Okay. Well, all of this is a perfectly conventional account of the structures and purposes of the social order in the sixteenth century. It’s partly descriptive of the major component groups of society. It’s partly obviously prescriptive. It’s prescribing how they should live, and in doing so it embodies the central ideals of the social morality of the time as it was conceived by people like Dudley: harmony, duty, order. Now clearly this ideal was communitarian. Dudley was very preoccupied with the commonwealth as an association of interdependent parts, a community. But equally clearly it was not egalitarian. The component groups might be interdependent but they were emphatically not equal. Each group was expected to contribute “in its degree” as Dudley put it; “in its degree,” according to its place. And each group shared in the benefits of the commonwealth “after its degree,” in accordance with its place. Now by ‘degree’ he meant, of course, the different gradations of wealth and status inside each of the three estates. That hierarchical ranking was fundamental to sixteenth-century notions of the social order and people were never allowed to forget it.

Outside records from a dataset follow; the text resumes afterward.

/-! ## Security and debug (R417–R438) -/

/-- The SEC_ commands complete (R418–R420, R423, R427–R429, R444): an update is staged, written over what was staged, and ends by queueing
the slot write, or DENIED when a check of R427 fails; the slot then holds the bundle; ROLLBACK_ADVANCE raises counters 0 and 1 to the running
bundle's; OWNER_SET writes the record and raises counter 2, or is DENIED; the lifecycle moves one state forward, to RETURN only with its
token and after zeroising; STORE_WRITE stages and, with FINAL, queues the record, which then wins its type; INFO reports.
Commands shown to complete (exec = .next t for some t, under conditions on state and operands alone): secUpdateBegin, secUpdateData,
secUpdateEnd, updateSlotWriteDone, secRollbackAdvance, secOwnerSet, secLifecycle, lifecycleReturnDone, secStoreWrite,
storeWriteDone, secInfo. -/
def Obligations.SecurityCommandsComplete : Prop :=
  ∀ (c : FwReq) (s : State), let p := c.payload
    (Sendable specSecUpdateBegin c s → p.length = 8 → zeroAt p [(63, 32)] = true → fld p 31 0 ≤ bundleMax → goesTo (exec (.secUpdateBegin c) s) fun t =>
      repliesAdd s t c.fn [okReply c 0x0A00 []] ∧ t.sec = { s.sec with update := some { len := fld p 31 0 } }) ∧
    (∀ g, s.sec.update = some g → memWf g.data = true → Sendable specSecUpdateData c s → dataFormOk p = true →
      (dataChecks p (some g)).all (fun e => !e.1) = true → goesTo (exec (.secUpdateData c) s) fun t =>
        repliesAdd s t c.fn [okReply c 0x0A01 []] ∧ ∃ h, t.sec = { s.sec with update := some h } ∧ h.len = g.len ∧
        memRead h.data (fld p 31 0) (p.length - 8) = p.drop 8 ∧
        ∀ a, a < fld p 31 0 ∨ fld p 31 0 + (p.length - 8) ≤ a → memGet h.data a = memGet g.data a) ∧
    (∀ g, s.sec.update = some g → Sendable specSecUpdateEnd c s → p = [] →
      (updateOk s g = true → goesTo (exec (.secUpdateEnd c) s) fun t =>
        repliesAdd s t c.fn [acceptedReply c 0x0A02] ∧ t.nvm = s.nvm ∧
        t.sec = { s.sec with update := none, slotWrites := s.sec.slotWrites ++ [(pendOf s c 0x0A02, updateSlot s, g.data)] }) ∧
      (updateOk s g = false → goesTo (exec (.secUpdateEnd c) s) fun t =>
        repliesAdd s t c.fn [errReply c 0x0A02 denied] ∧ t.sec = s.sec ∧ t.nvm = s.nvm)) ∧
    (∀ w i m l, s.sec.slotWrites = (w, i, m) :: l → i < 2 → (getFn s w.req.fn).epoch = w.epoch → goesTo (exec .updateSlotWriteDone s) fun t =>
      slotMem t.nvm i = m ∧ slotMem t.nvm (1 - i) = slotMem s.nvm (1 - i) ∧ t.sec = { s.sec with slotWrites := l } ∧
      repliesAdd s t w.req.fn [doneReply w 0 0 (pack 8 [(1, i)])]) ∧
    (∀ r, s.sec.running = some r → s.sec.counters.length = 8 → Sendable specSecRollback c s → p = [] → goesTo (exec (.secRollbackAdvance c) s) fun t =>
      t.sec.counters = (s.sec.counters.set 0 (max (s.sec.counters.getD 0 0) r.svn)).set 1 (max (s.sec.counters.getD 1 0) r.keyIndex) ∧
      repliesAdd s t c.fn [okReply c 0x0A03 (counterBytes t)] ∧
      (t.sec.counters = s.sec.counters → t.emitted = s.emitted ∧ t.nvm = s.nvm) ∧
      (t.sec.counters ≠ s.sec.counters → logs s t [(0x886, 0x287, 0, 0xFF, [t.sec.counters.getD 0 0, t.sec.counters.getD 1 0])])) ∧
    (Sendable specSecOwner c s → p.length = 280 → zeroAt p [(1119, 1090)] = true →
      (ownerPermitted s p = true → s.sec.counters.length = 8 → goesTo (exec (.secOwnerSet c) s) fun t =>
        repliesAdd s t c.fn [okReply c 0x0A04 []] ∧ t.sec.owner = (if fld p 1151 1120 < s.sec.counters.getD 2 0 then s.sec.owner else some (ownerAsked p)) ∧
        t.sec.counters.getD 2 0 = max (s.sec.counters.getD 2 0) (fld p 1151 1120) ∧
        ⟨stOwner, ownerPayload (ownerAsked p), none⟩ ∈ t.nvm.writes) ∧
      (ownerPermitted s p = false → goesTo (exec (.secOwnerSet c) s) fun t =>
        repliesAdd s t c.fn [errReply c 0x0A04 denied] ∧ t.sec.owner = s.sec.owner ∧ t.sec.counters = s.sec.counters ∧ t.nvm = s.nvm ∧
        (s.sec.lifecycle = lcField → t.sec.nonce = none))) ∧
    (Sendable specSecLifecycle c s → lifecycleForm p = true → lifecycleTargetOk s (fld p 1 0) = true → dbgLevel s < 2 →
      s.sec.zeroising = none → s.sec.returning = none → s.pwr.state ≠ 2 → retainEntering s = false →
      (fld p 1 0 ≠ 3 → goesTo (exec (.secLifecycle c) s) fun t =>
        repliesAdd s t c.fn [okReply c 0x0A05 []] ∧ t.sec.lifecycle = s.sec.lifecycle + 1 ∧ t.sec.keys = keysIn (s.sec.lifecycle + 1) s.sec.scanned ∧
        logs s t [(0x886, 0x282, 1, 0xFF, [s.sec.lifecycle, s.sec.lifecycle + 1])] ∧ t.dists = s.dists) ∧
      (fld p 1 0 = 3 → tokenFail s (p.drop 8) 1 0 = none → (s.dists.map (·.1)).Nodup → goesTo (exec (.secLifecycle c) s) fun t =>
        t.sec.keys = false ∧ t.sec.nonce = none ∧ t.sec.lifecycle = s.sec.lifecycle ∧ t.sec.zeroising = some (some (pendOf s c 0x0A05), .toReturn) ∧
        ∀ d, (getDist t d).state = 0) ∧
      (∀ n, fld p 1 0 = 3 → tokenFail s (p.drop 8) 1 0 = some n → goesTo (exec (.secLifecycle c) s) fun t =>
        repliesAdd s t c.fn [errReply c 0x0A05 denied] ∧ t.sec = { s.sec with nonce := none } ∧ logs s t [(0x886, 0x284, 1, 0xFF, [n])] ∧
        t.dists = s.dists)) ∧
    (∀ w, s.sec.returning = some w → s.nvm.writes = [] → (getFn s w.req.fn).epoch = w.epoch → goesTo (exec .lifecycleReturnDone s) fun t =>
      t.sec.lifecycle = 3 ∧ t.sec.keys = false ∧ t.sec.owner = none ∧ t.sec.returning = none ∧ t.flash.vols = [] ∧
      storeRead t.nvm stOwner 0 = none ∧ repliesAdd s t w.req.fn [doneReply w 0 0 []] ∧ logs s t [(0x886, 0x282, 1, 0xFF, [2, 3])]) ∧
    (let typ := fld p 7 0
     Sendable specSecStore c s → 8 ≤ p.length → p.length ≤ 456 → zeroAt p [(31, 9)] = true → slotSize typ ≠ 0 → storeTypeOk s typ = true →
      32 + fld p 63 32 + (p.length - 8) ≤ slotSize typ → (bit p 8 = true → typ = stBoard → boardOk (storeRecord s p) = true) →
      ((bit p 8 = false ∨ typ = stIdentity) → goesTo (exec (.secStoreWrite c) s) fun t =>
        repliesAdd s t c.fn [okReply c 0x0A06 []] ∧ tfind t.sec.staged typ = some (stageStore s p) ∧ t.nvm = s.nvm) ∧
      (bit p 8 = true → typ ≠ stIdentity → goesTo (exec (.secStoreWrite c) s) fun t =>
        repliesAdd s t c.fn [okReply c 0x0A06 []] ∧ tfind t.sec.staged typ = none ∧
        t.nvm = { s.nvm with writes := s.nvm.writes ++ [⟨typ, storeRecord s p, none⟩] })) ∧
    (∀ w ws, s.nvm.writes = w :: ws → s.pins.aonRst = false → w.typ ∉ [stIdentity, stCounters, stOwner] → goesTo (exec .storeWriteDone s) fun t =>
      storeRead t.nvm w.typ 0 = some w.payload ∧ t.nvm.writes = ws ∧ (∀ k, k ≠ w.typ → storeRead t.nvm k 0 = storeRead s.nvm k 0) ∧
      t.sec = s.sec) ∧
    (Sendable specSecInfo c s → p = [] → goesTo (exec (.secInfo c) s) fun t => ∃ b,
      repliesAdd s t c.fn [okReply c 0x0A07 b] ∧ fld b 1 0 = s.sec.lifecycle % 4 ∧ fld b 3 2 = dbgLevel s % 4 ∧ fld b 5 4 = s.pwr.state % 4 ∧
      fld b 6 6 = b2n s.sec.keys ∧ fld b 10 8 = s.sec.boot % 8 ∧ fld b 127 96 = s.sec.boots.toNat ∧ t.sec = s.sec)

Okay. Well, let’s leave Edmund Dudley meditating in his cell in the Tower and imagine ourselves instead in one of England’s 9,000 parish churches a few decades later. It’s a Sunday morning. The bells are tolling to call people to church. The church wardens — who were kind of like the teaching fellows of the sixteenth-century parish — the church wardens are patrolling the aisles, getting people sat in their proper place, gentry up at the front, the lowly at the back. They’re chasing out the dogs because people brought their dogs to church in those days and settling everyone down. And once a year the grave, gray-bearded minister of the parish would come into the pulpit and read out from the Book of Homilies. The Book of Homilies were official sermons which were published by the Church of England and were to be read out periodically in the course of the year. He began thus:
“Almighty God hath created and appointed all things in heaven, earth and waters in a most excellent and perfect order. In heaven he hath appointed distinct orders and estates of archangels and angels. In earth he hath assigned kings, princes with other governors under them, all in good and necessary order. Every degree of people in their vocation, their calling and their office have appointed to them their duty and order. Some are in high degree, some in low, some kings and princes, some inferiors and subjects, priests and laymen, masters and servants, fathers and children, husbands and wives, rich and poor… And where there is no right order there reigneth all abuse, carnal liberty, enormity, sin and Babylonical confusion.”
Well, that’s the opening paragraph of the Homily on Obedience; the Homily on Obedience, published for the first time in the 1540s and another neat statement of Tudor perceptions of the social order and its emphasis on hierarchy and degree; order, the word echoing through that opening paragraph. Well, put Dudley and the Homily on Obedience together and you’ve got a world which certainly had certain communitarian ideals, the commonwealth, but one in which it was also assumed that those ideals were best served by maintaining a sort of graduated ladder of authority and subordination within each one of the degrees of society. And indeed the three degrees as Dudley described them can be shuffled together into a single rank order of precedence, as they were when people went on processions, for example. On the back of your handout you’ll find a chart laying out as one hierarchy that classical social hierarchy which you’ve already read about, I hope, in the chapter set from English Society.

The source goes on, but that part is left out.